# Women's vs. Men's Bindings



## Snowfox

My friend is looking to finally get herself some snowboard equipment so she doesn't have to rent anymore. I'm trying to help her get some equipment, but she wants to keep board+bindings down to 300 (shouldn't be too hard), which brings me to my question:

_*Is there a difference (that is worth buying one over the other) between Women's and Men's bindings?*_ Women's bindings seem much cheaper then men's at the moment (even counting discounts and everything), but if they're complete crap I don't want her to be pissed at me forever. :laugh:


----------



## legallyillegal

there is very little difference between a high-end women's binding and a high-end men's binding


----------



## BurtonAvenger

legallyillegal said:


> there is very little difference between a high-end women's binding and a high-end men's binding


Yeah except the whole designed for a womens smaller foot print, different high back that's designed for the different calf muscle, straps have a different cut to them so as to fit a womens boot better. Flexes are different as well. Oh and rainbows and unicorns.


----------



## legallyillegal

because small men's bindings don't exist, every guy rides with burton's obscenely tall highbacks, and every girl uses union's tiny straps, and there's no such thing as a soft binding


----------



## ATOTony76

legallyillegal said:


> because small men's bindings don't exist, every guy rides with burton's obscenely tall highbacks, and every girl uses union's tiny straps, and there's no such thing as a soft binding


yea huh, duct tape and ply wood, lightest binding evar


----------



## DC5R

If she's a girl and girl bindings are cheaper, why not get the girl bindings? With some research, you'll be able to find good bindings and build some goodwill with her


----------



## Leo

legallyillegal said:


> because small men's bindings don't exist, every guy rides with burton's obscenely tall highbacks, and every girl uses union's tiny straps, and there's no such thing as a soft binding


Failed comment here. Small men's bindings could have highbacks that will still be uncomfortable for a female of equal size. Oh yea, speaking of size, that is an issue as well. BA already mentioned the straps.

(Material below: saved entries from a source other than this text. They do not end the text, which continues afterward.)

/-- An episode that a checkpoint or a heartbeat halt meets is interrupted between two re-executions (R233, 03 R44): cr.nstat holds
ACT, the next entry, PASS and USED, and the frame image the two masks. -/
def Ctx.interrupt (t : Ctx) : Ctx :=
  match t.episode with
  | none => t
  | some e =>
    let n := e.goOn t.store
    { t with
      episode := some n.1
      nstat := { t.nstat with
        used := BitVec.ofNat 32 e.used
        entry := BitVec.ofNat 8 (n.2.getD 0)
        pass := BitVec.ofNat 11 (min n.1.pass 2047)
        act := true }
      frame := { t.frame with
        prev := n.1.prev
        cur := n.1.cur } }

/-! ### Traps (24 R359 to R363) -/

/-- Causes that are fatal in every case (24 Table 24.1). -/
def fatalCause (cause : BitVec 8) : Bool := cause = 0x1A || cause = 0x20 || cause = 0x21 || cause = 0x22

/-- The combination of an ATOM (10 R146); nothing is written by a failed compare. -/
def atomNew (op : AtOp) (sg : Sg) (n : Nat) (old x cmp : Nat) : Option Nat :=
  let lt (a b : Nat) : Bool := match sg with
    | .u => decide (a < b)
    | .s => decide (patInt (8 * n) true a < patInt (8 * n) true b)
  match op with
  | .add => some ((old + x) % 2 ^ (8 * n))
  | .min => some (if lt x old then x else old)
  | .max => some (if lt old x then x else old)
  | .and => some (old &&& x)
  | .or => some (old ||| x)
  | .xor => some (Nat.xor old x)
  | .swap => some x
  | .cas => if old = cmp then some x else none

/-- Is an element that has not performed in core `c`'s own vault? -/
def Elem.owns (c : CoreId) (e : Elem) : Bool := !e.done && e.n != 0 && isScratch e.a && vaultCore c e.a == c
/-- An own vault and its poison after the writes of an access that have not performed. -/
def ownWrites (c : CoreId) (m : Memory × List Nat) (a : Access) : Memory × List Nat :=
  let write (m : Memory × List Nat) (e : Elem) (v : Nat) : Memory × List Nat :=
    (memWriteN m.1 (vaultOfs e.a) e.n v, clearPoison m.2 (vaultOfs e.a) e.n)
  a.elems.foldl (fun m e => if e.owns c then (match a.kind with
    | .store => write m e e.data.toNat
    | .atom op sg v cmp =>
      match atomNew op sg e.n (memReadN m.1 (vaultOfs e.a) e.n) (v.toNat % 2 ^ (8 * e.n)) (cmp.toNat % 2 ^ (8 * e.n)) with
      | some w => write m e w
      | none => m
    | _ => m) else m) m
/-- The bytes of a load as the own vault `m` gives those that have not performed; none where it finds poison. -/
def ownReads (c : CoreId) (m : Memory × List Nat) (a : Access) : Option (BitVec 512) :=
  if a.poison.isSome ∨ a.elems.any (fun e => e.owns c && m.2.contains (vaultOfs e.a / 8)) then none
  else some (BitVec.ofNat 512 (a.elems.foldr (fun e acc =>
    (if e.owns c then memReadN m.1 (vaultOfs e.a) e.n else e.val.toNat) % 2 ^ (8 * e.n) + acc * 2 ^ (8 * e.n)) 0))

/-- The scale table of a context with its pending SETSCT completed (12 R180): each takes its 64 bytes of the own vault as they stand
after the context's earlier writes (17 R260); poison leaves the table unchanged. -/
def Core.sctDone (k : Core) (c : CoreId) (x : CtxId) : BitVec 512 :=
  ((k.ctxs[x]).accs.foldl (fun (r : (Memory × List Nat) × BitVec 512) a =>
    if a.dest = .sct then (r.1, (ownReads c r.1 a).getD r.2) else (ownWrites c r.1 a, r.2)) ((k.vault, k.vpoison), (k.ctxs[x]).sct)).2

/-- The record of a context is written into the MSC, at the next 64 bytes of the region that are free (24 R375): its address.
DESIGN CHOICE (log 48). -/
def State.saveRecord (s : State) (c : CoreId) (x : CtxId) : Word × State :=
  let l := (s.core c).ctxRecord x (ctxUnit c x).toNat s.layout.version ((s.core c).sctDone c x)
  (BitVec.ofNat 64 (64 * Config.recBase + s.recNext),
    { s with
      recMem := memAppend s.recMem s.recNext l
      recNext := s.recNext + (l.length + 63) / 64 * 64 })

/-- A context is held by a fatal trap, its context record saved and its kind-1 record formed (24 R362); a double trap reports
`faddr` and `info` of its own. -/
def State.fatalHold (s : State) (c : CoreId) (x : CtxId) (faddr info : Word) : State :=
  let was := (s.core c).current == some x
  let s := s.modCtx c x fun t => { t with run := .held }
  let (recAddr, s) := s.saveRecord c x
  let t := s.ctx c x
  let al := (s.core c).alloc
  let rec1 : TrapRec := ⟨1, t.frame.cause, (t.asid.setWidth 8), BitVec.ofNat 5 al.part, ctxUnit c x, s.cyc, faddr,
    t.frame.word0, info, recAddr⟩
  let s := if was then s.modCore c Core.switchPoint else s
  let s := s.trapRecord rec1
  { s with groups := s.groups.map fun (g : Group) => if g.id = al.group then { g with records := g.records ++ [(ctxUnit c x, recAddr)] } else g }

/-- A fatal trap saves a record of each other allotted context of the group too (24 R375): an episode is interrupted (15 R233), and the
accepted operations have completed (21 R338). DEDUCED (log 48). -/
def State.saveOthers (s : State) (g : Nat) : State :=
  allCtx.foldl (fun s u =>
    if s.inGroup g u.1 && (match (s.ctx u.1 u.2).run with
      | .unloaded | .held => false
      | _ => true) then
      let r := ((s.modCtx u.1 u.2 Ctx.interrupt).ddSettle u.1 u.2).saveRecord u.1 u.2
      { r.2 with groups := r.2.groups.map fun (y : Group) => if y.id = g then { y with records := y.records ++ [(ctxUnit u.1 u.2, r.1)] } else y }
    else s) s

/-- A fatal trap (24 R362): the context is held and reported, the group's records are saved, and the rest of the group stops; the
LAUNCH is HUNG for a heartbeat halt and FAULTED for any other cause. -/
def State.fatal (s : State) (c : CoreId) (x : CtxId) (faddr info : Word) : State :=
  let g := (s.core c).alloc.group
  let s := ((s.ddSettle c x).fatalHold c x faddr info).saveOthers g
  (s.failGroup g (if (s.ctx c x).frame.cause = 0x21 then 5 else 4)).stopGroup g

Even most large female bindings will have highbacks lower than a small men's binding.

Moral of the story: Yes it is perfectly possible to find a men's binding for your girl that will be comfortable and supportive. The question is, do you want to do that much research into which mens binding will fit the criteria when a women's specific binding is a hop, skip, and a jump away?

Quality? Here's a fact for you. Most female bindings are modified male bindings. Why are they cheaper? Go have a look outside the lodge window and tell me the ratio of male to female snowboarders. There you go.


----------



## lilfoot1598

Jesus, just buy her some freaking women's bindings already.  Rome, Ride, K2, Burton and Union all make quality gear for the ladies. Just stay away from the cheapest bindings in any line if you don't want crap.


----------